Task description: With the line containing "data has arrived" as the start and the line containing "holds the earliest" as the end, transcribe that span of the entries below exactly, including both.

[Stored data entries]
_ _ _

/-! ### Holds, the commit window and run control (03_tick.md, 06_integrity_replay.md) -/

/-- HOLD_DECISION and HOLD_FREEZE complete in a single-chip system (R79, R80, R165): at its decision step a read whose
data has arrived requests nothing, and one whose data has not requests a hold for the step at which it lands; the freeze
holds the earliest requested step not executed, writes the repairs whose data waits, and counts in TCK_HOLD_COUNT.
MODEL_READ_ARRIVAL completes (R82, R172, R214, R216): the word of DRAM at the read's address, with every write that
arrived before the read, arrives for the read, marked bad exactly when no read of its burst passed; DRAM is as it was.
HOLD_RESUME completes in a single-chip system whose clock runs (R82): the freeze ends C + 2 periods after the last
arrival or ended cause that it waits for and at least 2 after it began, and the held step is next; a tick held at step 0
begins. -/
def Obligations.HoldsFreezeAndResume : Prop :=
  (∀ (b : BarnId) (m : PortId) (st : Step) (s : State) (f : Flight), Quiet s → s.tck.multi = false →
    decisionOk s b m st = true → flightOf s b m st = some f →
    ∃ t, exec (.holdDecision b m st) s = .next t ∧ t.tck.step = f.land - 64 - s.tck.ctree ∧ t.tck.run = s.tck.run ∧
      (f.arrived = true → t.tck.holds = s.tck.holds ∧ t.exe = s.exe) ∧
      (f.arrived = false → ⟨.read, f.land, s.tck.tick⟩ ∈ t.tck.holds ∧ ∀ h ∈ s.tck.holds, h ∈ t.tck.holds) ∧
      Keeps [.clk, .ptp, .tck, .exe] s t) ∧
  (∀ (s : State) (h : HoldReq), Quiet s → freezeOk s = true → nextHold s = some h →
    ∃ t f, exec .holdFreeze s = .next t ∧ t.tck.step = h.step ∧ t.tck.freeze = some f ∧ f.step = h.step ∧
      f.kind = h.kind ∧ (∀ r ∈ t.integ.repairs, r.data = false) ∧
      ((∀ r ∈ s.integ.repairs ++ s.integ.repairsB, r.data = false) → (∀ q < 4, copiesDiffer s q = false) →
        t.tck = { s.tck with step := h.step, freeze := some f } ∧
        rfld t.regs 0x3128 0 32 = Nat.min (2 ^ 32 - 1) (rfld s.regs 0x3128 0 32 + 1) ∧
        RegsBut [0x3128] s t ∧ Keeps [.clk, .ptp, .tck, .regs] s t) ∧
      Keeps [.clk, .ptp, .tck, .regs, .arr, .integ, .hst] s t) ∧
  (∀ (b : BarnId) (m : PortId) (st : Step) (passes : Fin 4) (s : State) (f : Flight), s.pwr.stabled = false →
     arrivalOk s b m st = true → flightOf s b m st = some f →
     ∃ t g, exec (.modelReadArrival b m st passes) s = .next t ∧ g ∈ t.exe.flights ∧ g.proc = f.proc ∧ g.land = f.land ∧
       g.arrived = true ∧ g.arr = s.clk.gen ∧ g.word = Memory.word (dramBefore f.seq s.dmc) f.addr ∧
       (g.bad = true ↔ passes = 3 ∨ s.dmc.crcErr.get 0 (f.addr / 64) ≠ 0) ∧
       t.exe.flights.length = s.exe.flights.length ∧ t.dmc.mem = s.dmc.mem ∧ t.dmc.wq = s.dmc.wq ∧
       RegsBut [pg .dmcCh (channelOf s.regs f.addr) + 0x108] s t ∧ Keeps [.exe, .dmc, .regs] s t) ∧
  (∀ (s : State) (f : Freeze), Quiet s → s.pwr.relock = false → s.tck.multi = false →
     s.tck.treeResume = none → s.lnk.childArr = [] → resumeOk s = true → s.tck.freeze = some f →
     let g := Nat.max (causeArr s f.step + s.tck.ctree + 2) (f.since + 2)
     s.clk.gen ≤ g →
     ∃ t, exec .holdResume s = .next t ∧ t.tck.freeze = none ∧ t.clk.gen = g ∧
       (∀ h ∈ t.tck.holds, h ∈ s.tck.holds ∧ ¬(h.tick = s.tck.tick ∧ h.step = f.step)) ∧ t.tck.run = s.tck.run ∧
       RegsBut [0x312C] s t ∧
       (s.tck.inTick = true → t.tck.resumeStep = f.step ∧ t.tck.step = s.tck.step ∧ Keeps [.clk, .ptp, .tck, .regs] s t) ∧
       (s.tck.inTick = false → t.tck.inTick = true ∧ t.tck.step = 0 ∧ t.tck.tick = s.tck.tick ∧ t.exe.ran = [] ∧
         (s.tck.redo = false → t.pen.inCur = s.pen.inNext.getD s.pen.inCur) ∧
         Keeps [.clk, .ptp, .tck, .regs, .exe, .pen, .lnk, .arr] s t))

/-- TICK_STRETCH_TIMEOUT, CONTROL_TREE_STOP and RESTART_HOLD_END complete (R85, R86, R95, R147, R159, R163, R248, R252).
A hold that times out records its fault; in a single-chip system the tick is undone and the run is FAULTED, and in a
multi-chip system the stop goes on the control tree with CTIME now + C, up from a chip below the root and down from it.
A stop on the control tree leaves the run FAULTED with INT_STATUS.FAULTED set, no freeze, no hold and no confirmed tick
taken back, and no fault record where the stop was not this chip's; a run-control command that waits for its CTIME acts
on the stopped run.
A restart hold that is over begins the undone tick again at step 0 with the inputs it had latched, with nothing of the
aborted execution in its pipelines; the root broadcasts its end to every child. -/
def Obligations.AbortedTicksEndOrBeginAgain : Prop :=
  (∀ (s : State) (f : Freeze) (r : FaultRec), s.pwr.stabled = false → timeoutOk s = true → s.tck.freeze = some f →
    timeoutRec s f = some r →
    (s.tck.multi = false → ∃ t, exec .tickStretchTimeout s = .next t ∧ t.tck.run = .faulted ∧ intBit t 0x3000 1 = true ∧
      t.integ.frec = r.word ∧ t.tck.freeze = none ∧ t.tck.inTick = false ∧ t.tck.redo = begun s ∧
      t.tck.count = s.tck.count ∧ t.arr.stNext = [] ∧
      Keeps [.clk, .ptp, .rls, .flow, .shed, .tck, .pen, .integ, .arr, .hst, .yms, .regs, .exe] s t) ∧
    (s.tck.multi = true → ∃ t, exec .tickStretchTimeout s = .next t ∧ t.integ.frec = r.word ∧
      t.tck = { s.tck with localVote := .stop, voting := false, stopAt := some (ctimeIn t s.tck.ctree) } ∧
      (∀ j, (s.tck.root = true ∧ j ∈ kidList s.regs ∨ s.tck.root = false ∧ treeParent s.regs = some j) →
        ∃ a, (a, TreeEv.vote .stop (ctimeIn t s.tck.ctree)) ∈ (linkOf t.lnk j).evq) ∧
      Keeps [.clk, .ptp, .rls, .flow, .shed, .tck, .integ, .hst, .regs, .lnk] s t)) ∧
  (∀ s : State, s.pwr.stabled = false → s.tck.multi = true → s.tck.stopAt.isSome = true → s.tck.run ≠ .empty →
    ∃ t u, exec .controlTreeStop s = .next t ∧ t = settleCmds u ∧ (s.tck.cmds = [] → t = u) ∧
      u.tck.run = .faulted ∧ intBit u 0x3000 1 = true ∧ u.tck.freeze = none ∧ u.tck.inTick = false ∧
      u.tck.stopAt = none ∧ u.tck.goAt = none ∧ u.tck.holds = [] ∧ u.tck.cmds = s.tck.cmds ∧
      u.tck.count = s.tck.count ∧ u.arr.stNext = [] ∧ u.lnk.asked = [] ∧ u.lnk.childHold = [] ∧
      (s.tck.localVote ≠ .stop → u.integ.frec = 0) ∧ (s.tck.localVote = .stop → u.integ.frec = s.integ.frec) ∧
      Keeps [.clk, .ptp, .rls, .flow, .shed, .tck, .pen, .integ, .arr, .hst, .yms, .regs, .exe, .lnk] s u) ∧
  (∀ s : State, s.pwr.stabled = false → restartOk s = true →
     ∃ t, exec .restartHoldEnd s = .next t ∧ t.tck.freeze = none ∧ t.tck.inTick = true ∧ t.tck.step = 0 ∧
       t.tck.tick = s.tck.tick ∧ t.tck.run = s.tck.run ∧ t.tck.treeResume = none ∧ t.exe.ran = [] ∧
       t.exe.flights = [] ∧ t.exe.latches = [] ∧ t.exe.faults = [] ∧
       (s.tck.redo = true → t.pen.inCur = s.pen.inCur ∧ t.exe.recv = s.exe.recv) ∧
       t.arr = { s.arr with ringCur := t.arr.ringCur, ringCurSyn := t.arr.ringCurSyn } ∧
       (s.tck.multi = true → s.tck.treeResume = none →
         ∀ j ∈ kidList s.regs, ∃ a g, (a, TreeEv.release g) ∈ (linkOf t.lnk j).evq) ∧
       Keeps [.clk, .ptp, .rls, .flow, .shed, .hst, .tck, .exe, .pen, .lnk, .arr, .regs] s t ∧
       (portsIdle s = true → RegsBut [0x3170] s t ∧ Keeps [.clk, .ptp, .tck, .exe, .pen, .lnk, .arr, .regs] s t))

/-- GOLDEN_REPAIR completes where its read can be started (R165, R172, R177): while the array fetches nothing and the
copies of every scrubber agree, a good golden read of an instruction word writes the golden word back with matching
parity, and the repair is done; a read that fails leaves the array as it is, and the word unrepaired. No other slot of any
instruction store changes. SCRUB_READ_STEP completes (R173, R177): a quadrant's scrubber that is stopped, with agreeing
configuration copies, reads nothing; one whose two copies differ, in its state or in a repair, stops and repairs nothing;
one that works with no line to repair moves its sweep on by one row, and from row 3,071 to row 0, in both lockstep copies,
in EMPTY not at all. No instruction word changes in any of these cases. That a scrub step reads one row, or repairs one
line, is the model's choice (log 17). -/
def Obligations.GoldenRepairAndScrub : Prop :=
  (∀ (ok : Bool) (s : State) (r : Repair), s.pwr.stabled = false → nextRepair s = some r → repairOk s = true →
     (∀ q < 4, copiesDiffer s q = false) →
     let a := goldenAddr s r.quad r.tab r.key
     ∃ t, exec (.goldenRepair ok) s = .next t ∧
       (goldenOk s ok a = true → delivering s = false → r.tab = 0 →
         t.arr.imem.get 0 r.key = s.integ.gImem.get 0 r.key ∧ t.arr.imemSyn.get 0 r.key = 0 ∧
         (∀ k, k ≠ r.key → t.arr.imem.get 0 k = s.arr.imem.get 0 k) ∧
         t.integ.repairs = s.integ.repairs.filter (fun x => !(x.tab == r.tab && x.key == r.key))) ∧
       (goldenOk s ok a = false → t.arr = s.arr ∧
         t.integ.repairs = s.integ.repairs.filter (fun x => !(x.tab == r.tab && x.key == r.key))) ∧
       t.dmc.mem = s.dmc.mem ∧ Keeps [.arr, .integ, .tck, .exe, .regs, .hst, .dmc] s t) ∧
  (∀ (q : QuadId) (s : State), Quiet s → runIn s [.empty, .loaded, .waiting, .halted, .faulted, .draining] = true →
     (scbOf s q).c0 = (scbOf s q).c1 → (scbOf s q).c1 = (scbOf s q).c2 → (scbOf s q).a.lines = [] →
     (scbOf s q).a.reread = false →
     ∃ t, exec (.scrubReadStep q) s = .next t ∧ t.arr = s.arr ∧ t.tck = s.tck ∧
       ((scbOf s q).stopped = true → scbOf t q = scbOf s q ∧ t.integ = { s.integ with scbAt := t.integ.scbAt }) ∧
       ((scbOf s q).stopped = false → copiesDiffer s q = true → (scbOf t q).stopped = true ∧
         (∀ r ∈ t.integ.repairs, r.quad ≠ q.val) ∧ intBit t (pg .scb q) 1 = true) ∧
       ((scbOf s q).stopped = false → copiesDiffer s q = false → s.tck.run = .empty → scbOf t q = scbOf s q) ∧
       ((scbOf s q).stopped = false → copiesDiffer s q = false → s.tck.run ≠ .empty → (scbOf s q).c0.enable = true →
         (scbOf t q).a.row = (if (scbOf s q).a.row = 3071 then 0 else (scbOf s q).a.row + 1) ∧
         (scbOf t q).b = (scbOf t q).a))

_ _ _

Exercise response:
data has arrived requests nothing, and one whose data has not requests a hold for the step at which it lands; the freeze
holds the earliest requested step not executed, writes the repairs whose data waits, and counts in TCK_HOLD_COUNT.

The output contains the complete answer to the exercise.